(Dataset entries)
========================================

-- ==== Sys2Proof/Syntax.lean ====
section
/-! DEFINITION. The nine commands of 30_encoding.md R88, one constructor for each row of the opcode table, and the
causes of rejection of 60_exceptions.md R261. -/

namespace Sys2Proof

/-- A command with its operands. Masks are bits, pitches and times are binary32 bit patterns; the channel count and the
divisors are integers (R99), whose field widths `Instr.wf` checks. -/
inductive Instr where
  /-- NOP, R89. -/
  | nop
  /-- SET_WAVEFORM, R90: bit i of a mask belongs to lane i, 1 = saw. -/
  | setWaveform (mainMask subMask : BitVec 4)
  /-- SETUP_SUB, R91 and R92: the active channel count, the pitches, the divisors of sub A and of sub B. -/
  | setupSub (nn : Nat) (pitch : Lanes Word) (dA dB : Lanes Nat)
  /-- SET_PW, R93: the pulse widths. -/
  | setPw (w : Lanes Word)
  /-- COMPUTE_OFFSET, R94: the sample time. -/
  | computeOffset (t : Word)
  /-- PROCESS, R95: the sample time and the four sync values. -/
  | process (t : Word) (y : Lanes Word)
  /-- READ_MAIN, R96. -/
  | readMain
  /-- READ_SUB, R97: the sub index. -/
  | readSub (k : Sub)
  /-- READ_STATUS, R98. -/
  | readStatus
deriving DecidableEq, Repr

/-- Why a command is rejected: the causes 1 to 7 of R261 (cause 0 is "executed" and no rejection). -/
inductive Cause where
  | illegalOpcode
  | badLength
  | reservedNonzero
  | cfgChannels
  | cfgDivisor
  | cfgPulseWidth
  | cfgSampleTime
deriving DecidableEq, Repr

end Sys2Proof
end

========================================

== Problem to solve ==
Tally the lines of the records holding the word "pitches", then state only the tally.

== Solution for this exercise ==
2